Elizabeth lifted her head and propped herself on her elbows.

“Oh, Lizzy, you are not ill, are you?” Charlotte latched the door quietly and scooted across the room towards her friend. Elizabeth rarely rested during the day.

“It is only a headache.” Elizabeth drew herself to a sitting position. She had not intended to fall asleep. She rubbed her temple. It was not hurting as it had been. Drat! She had no desire to be in the same room as Mr. Darcy. Perhaps if she were to dwell on him for a moment, her headache would increase, and her guilt for claiming to have one would lessen. “It is nothing serious. I am certain I will be well by morning.”

Charlotte tipped her head and skeptically studied the face of her friend, who hardly ever had any malady, including headaches.

“It was warm today, and I must have walked too far in such heat. A little rest and I will be well,” Elizabeth assured Charlotte. “I fear, however, I will be very ill company this evening. It would be best to leave me here and go on without me.”

Charlotte’s brows rose at her friend’s explanation. The day had been warm, but not overly so, and Elizabeth had not been gone so long as to have out-walked her capabilities. “You appeared well in the sitting room while the colonel visited. Are you certain it was the walk that fatigued you?”

“I do not know what else it could be,” Elizabeth hedged. Her stomach twisted at the need to prevaricate, but she really could not abide being in that man’s presence. Remaining at the parsonage was imperative, and, therefore, so was her lie.

Charlotte sat down on the bed. “It was pleasant to have Colonel Fitzwilliam call today. I dare say I shall miss his company when he leaves.”

“He is pleasant,” Elizabeth agreed as she groaned inwardly. Charlotte was smoothing the blanket on the bed and only peeking up at her. Both were actions that spoke of her friend’s desire to discover the truth behind the pain in Elizabeth’s head.

“Did you walk together long before you arrived home?”

Elizabeth rolled her eyes at what she knew was the beginning of Charlotte’s interrogation. “Not for too very long.”

“But it was long enough to have a pleasant conversation?”

Elizabeth sighed at the determined look in Charlotte’s eyes as they finally rose from examining the coverlet to Elizabeth’s face. “I do not wish to speak of it.”

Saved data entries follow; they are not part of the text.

/-- R48, R92, R271, R279, R285–R295: the armed invocation, or else the oldest pending start, begins where the sequencer may begin one; an invocation
whose descriptors have all completed ends, and QUIESCE once none runs; an admission answers in RCP_STATUS and on its ring; a wait longer than
WDOG_STALL posts SEQ_STALL; and a position wakes, is ready, or sleeps.
The model's own choices in it: log 2, 10, 23. -/
def Obligations.SequencerResults : Prop :=
  ∀ (s : State) (p : Nat),
    let po := polder s p
    (∀ (r : StartReq) (rc : Recipe) (po' : Polder), mayBegin s p = true → tfind po.slots r.slot = some rc →
      (po.armed = some r ∧ po' = { po with armed := none } ∨ po.armed = none ∧ ∃ l, po.pend = r :: l ∧ po' = { po with pend := l }) →
      exec (.invocationStart p) s = .next (settle (modPolder (applyIB (setPolder s p po') p) p fun q => { q with
        run := some { req := r, begun := false, dtStart := s.dt, descs := [], flags := 0, abort := false, err := none,
                      headSince := [(0, s.dt), (1, s.dt), (2, s.dt), (3, s.dt)], stalled := [], issueDt := [], words := [], reds := [], redDone := [] }
        sluices := tdrop q.sluices fun k => rc.internal.contains k }))) ∧
    (∀ (inv : Invocation) (rc : Recipe), running s p = some (inv, rc) →
      (inv.err = none → inv.abort = false → (∀ j, j < rc.descCount → descDone inv j = true) →
        exec (.invocationComplete p) s = .next (settle (redRetry (invEnd s p false)))) ∧
      (∀ e, inv.err = some e → (∀ x ∈ inv.descs, endWaits s p rc x = false) →
        let t := dropWaiters s p (isDescReq p)
        exec (.invocationComplete p) s = .next (settle (redRetry (postInvError (invEnd t p true) p e)))) ∧
      (inv.err ≠ none → (∃ x ∈ inv.descs, endWaits s p rc x = true) → exec (.invocationComplete p) s = .next (settle s))) ∧
    (po.run = none → po.quies ≠ [] → unbindWaits s = false →
      let t := po.pend.foldl (fun s r => postCancelled s p r) s
      let t := setMembers (applyAll (modPolder t p fun po => { po with pend := [], held := false, quies := [] }) p) p 1
      exec (.quiesceComplete p) s = .next (settle (po.quies.foldl (fun s h => match h with
        | some h => complete s h 0x24 { status := 0x30 }
        | none => s) t))) ∧
    (∀ (h : CmdHdr) (slot va : Nat) (t : State), po.adm = some { cmd := some h, slot := slot, va := va } →
      (∀ rc : Recipe, admitImage s p slot va = (.ok rc, t) →
        Completes (.admission p) s
          (setInt (modPolder t p fun q =>
            { q with slots := tins q.slots slot rc, adm := none, rcp := { RcpStatus.reset with code := 0x40 } }) p 4)
          h 0x20 { status := 0x40 }) ∧
      (∀ f : AdFail, admitImage s p slot va = (.error f, t) →
        Completes (.admission p) s (setInt (modPolder t p fun q => { q with adm := none, rcp := rcpOf f }) p 4) h 0x20 (adCpl f))) ∧
    (∀ (inv : Invocation) (rc : Recipe) (q i n : Nat), running s p = some (inv, rc) → queueHead s rc inv q = some i →
      (measuredWaits s p rc inv i).find? (fun n => !inv.stalled.contains (q * 8192 + n)) = some n →
      po.sec.wdogStall ≠ 0 → inv.err = none → inv.abort = false →
      let t := advanceTo s (max (tget 0 inv.headSince q) (tget 0 inv.headSince (16 + n)) + po.sec.wdogStall * dtUs + 1)
      exec (.seqStall p q) s = .next (settle (modRun
        (post t (mkRec t (lsDesc t p i 0 (leadOf t p)) 0x41 0 (leadOf t p) 0 (errBytes { extra := min n 0xFFF + q * 4096 }))) p fun v =>
          { v with stalled := insertNat v.stalled (q * 8192 + n) }))) ∧
    (∀ pos : Nat, named s p = true → pos < 16 →
      exec (.positionWake p pos) s = .next (settle
        (((members s p).zipIdx.filter fun m => usersOf s p m.2 pos ahead).foldl (fun t m => wakeAt t m.1 pos) s)) ∧
      (∀ cd : Nat, tget .off (cdAt (wakeAt s cd pos) cd).pos pos =
        match tget .off (cdAt s cd).pos pos with | .off => .wakingOff | .sleep => .wakingSleep | st => st) ∧
      exec (.positionWakeDone p pos) s = .next (settle
        (wakeGo (modPos s p pos (fun _ => true) fun st => if st = .wakingOff ∨ st = .wakingSleep then .ready else st) p)) ∧
      (po.groups = [] →
        let idle := fun (r : Nat) => !usersOf s p r pos fun inv i => (descState inv i).any inExec
        exec (.positionSleep p pos false) s = .next (settle (modPos s p pos idle fun st => if st = .ready then .sleep else st)) ∧
        (po.run = none → exec (.positionSleep p pos true) s = .next (settle
          (modPos s p pos (posClear s p · pos) fun st => if st = .ready ∨ st = .sleep then .off else st))) ∧
        (∀ (inv : Invocation) (rc : Recipe), running s p = some (inv, rc) →
          exec (.positionSleep p pos true) s = .next (settle (modPos s p pos
            (fun r => idle r && (!(usersOf s p r pos fun inv i => !issued inv i) && !rc.keepMask.getLsbD pos))
            fun st => if st = .ready ∨ st = .sleep then .off else st)))))

/-- R194, R216, R328, R380, R381, R390, R535, R538, R604: DT reaches TIMER_CMP; an interrupt, or a Breach request, is taken at an instruction
boundary; a core and a polder reset; an accumulation group that delivers no wort closes; a coalescing window ends; and a scope that handles
nothing takes its oldest pending error.
The model's own choices in it: log 2, 10. -/
def Obligations.CoreAndErrorEvents : Prop :=
  ∀ (s : State) (p : Nat), named s p = true →
    let c := core s p
    (c.timerCmp ≠ 0 → c.timerHit = false →
      exec (.timer p) s = .next (settle (modCore { s with dt := max s.dt c.timerCmp % 2 ^ 64 } p fun c =>
        { c with timerHit := true, intPend := setBitV c.intPend 2 }))) ∧
    (∀ (n : Nat) (w : Word32) (t : State), coreLive s p = true → pickInt c = some n → c.breachReq = false →
      peekWord (withdrawWait s p) p = (w, t) →
      exec (.interrupt p) s = .next (settle (enter t p { cause := 64 + n, epc := c.pc, word := w }))) ∧
    (∀ (w : Word32) (t : State), coreLive s p = true → c.breachReq = true → c.breach = false → peekWord (withdrawWait s p) p = (w, t) →
      exec (.breachRequestTaken p) s = .next (settle
        (breach (modCore t p fun c => { c with breachReq := false }) p 5 { cause := 0x7F, epc := c.pc, word := w }))) ∧
    exec (.coreReset p) s = .next (settle (modPolder
      (setCore (leaveLine (dropWaiters s p (isCoreReq p)) p) p
        { Core.reset with dtReset := s.dt, entrySram := c.entrySram, localSram := c.localSram, starts := c.starts, mCoxel := c.mCoxel }) p fun po =>
      { po with frzCore := none, vregs := [], masks := [], vqueue := [], banks := [], groups := po.groups.filter fun e => !e.2.byInstr })) ∧
    ((polder s p).resetting = false → s.power.rstReq = none → s.power.rstLow = false → s.phiro.busy = false →
      exec (.polderReset p) s = .next (settle (polderResetNow s p))) ∧
    ((polder s p).resetting = true →
      exec (.polderResetComplete p) s = .next (settle
        (setMembers (modPolder ((members s p).foldl ncReset s) p fun po => { po with resetting := false }) p 1))) ∧
    (∀ gi : Nat, gi < 16 →
      let g := groupAt (polder s p) gi
      g.state = 2 → (cfgDest g.cfg0 = 1 ∨ cfgYout g.cfg0 = false) →
        let t := (delivering s p g).foldl (fun s rp => deliverGrist s p g rp.1 rp.2) s
        exec (.accumulationGroupClose p gi) s = .next (settle
          (wortInt (setGroup (raiseFlags t p (closeFlags g (nMembers t p))) p gi Group.idle) p))) ∧
    (∀ w, s.errors.windows.find? (fun v => v.key == w.key) = some w →
      let t := advanceTo { s with errors := { s.errors with windows := s.errors.windows.erase w } } w.endDt
      (w.count = 0 → exec (.coalesceWindowEnd w.key) s = .next (settle t)) ∧
      (w.count ≠ 0 → exec (.coalesceWindowEnd w.key) s = .next (settle
        (post t { mkRec t w.ls w.key.code w.cls w.key.die w.key.unit w.body with dt := w.lastDt, count := w.count })))) ∧
    (∀ (k : Nat) (r : Record) (l : List Record), (scopeAt s k).cur = none → (scopeAt s k).pend = r :: l → (polder s k).run = none →
      let t := modScope s k fun sc => { sc with pend := l }
      (¬ (r.cls = 2 ∧ (scopeAt s k).fatal = true) → exec (.pendingErrorHandle k) s = .next (settle (contain (postError t r) r))) ∧
      (r.cls = 2 → (scopeAt s k).fatal = true → exec (.pendingErrorHandle k) s = .next (settle (postError t r)))) ∧
    (∀ (k : Nat) (r e : Record) (l : List Record) (v : Invocation), (scopeAt s k).cur = none → (scopeAt s k).pend = r :: l →
      (polder s k).run = some v → v.err = some e → { r with count := e.count } = e → r.cls = 1 →
      exec (.pendingErrorHandle k) s = .next (settle (modScope (modScope s k fun sc => { sc with pend := l }) (scopeOf r) fun sc => { sc with cur := some r })))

“Lizzy, my dear, you know that Mr. Collins will be expecting you to attend Lady Catherine. I am more than willing to plead your illness with my husband, but I will not do so unless you tell me about your walk.” Charlotte spoke sweetly, but her look was unwavering.

Elizabeth sighed in resignation. She knew that there was nothing to be done. If she hoped to avoid going to Rosings this evening, an explanation must be given. “Very well. I will tell you about my walk. It was pleasant and solitary until I came upon Colonel Fitzwilliam. He was, as he said when he arrived, taking his annual tour of the estate before he and Mr. Darcy leave tomorrow. We walked and talked for some time. I cannot say exactly how long it was until we arrived here. My headache was starting even as we sat in the sitting room, but it was not so bad as to alter my disposition. However, it has continued to grow, and I am certain I will be very poor company for Lady Catherine.”

“And that is it? You walked; you talked; and then you developed a headache?”

Elizabeth nodded.

“That is very strange,” muttered Charlotte. “You have never walked so far as to cause yourself to feel ill before, and you are a great walker.”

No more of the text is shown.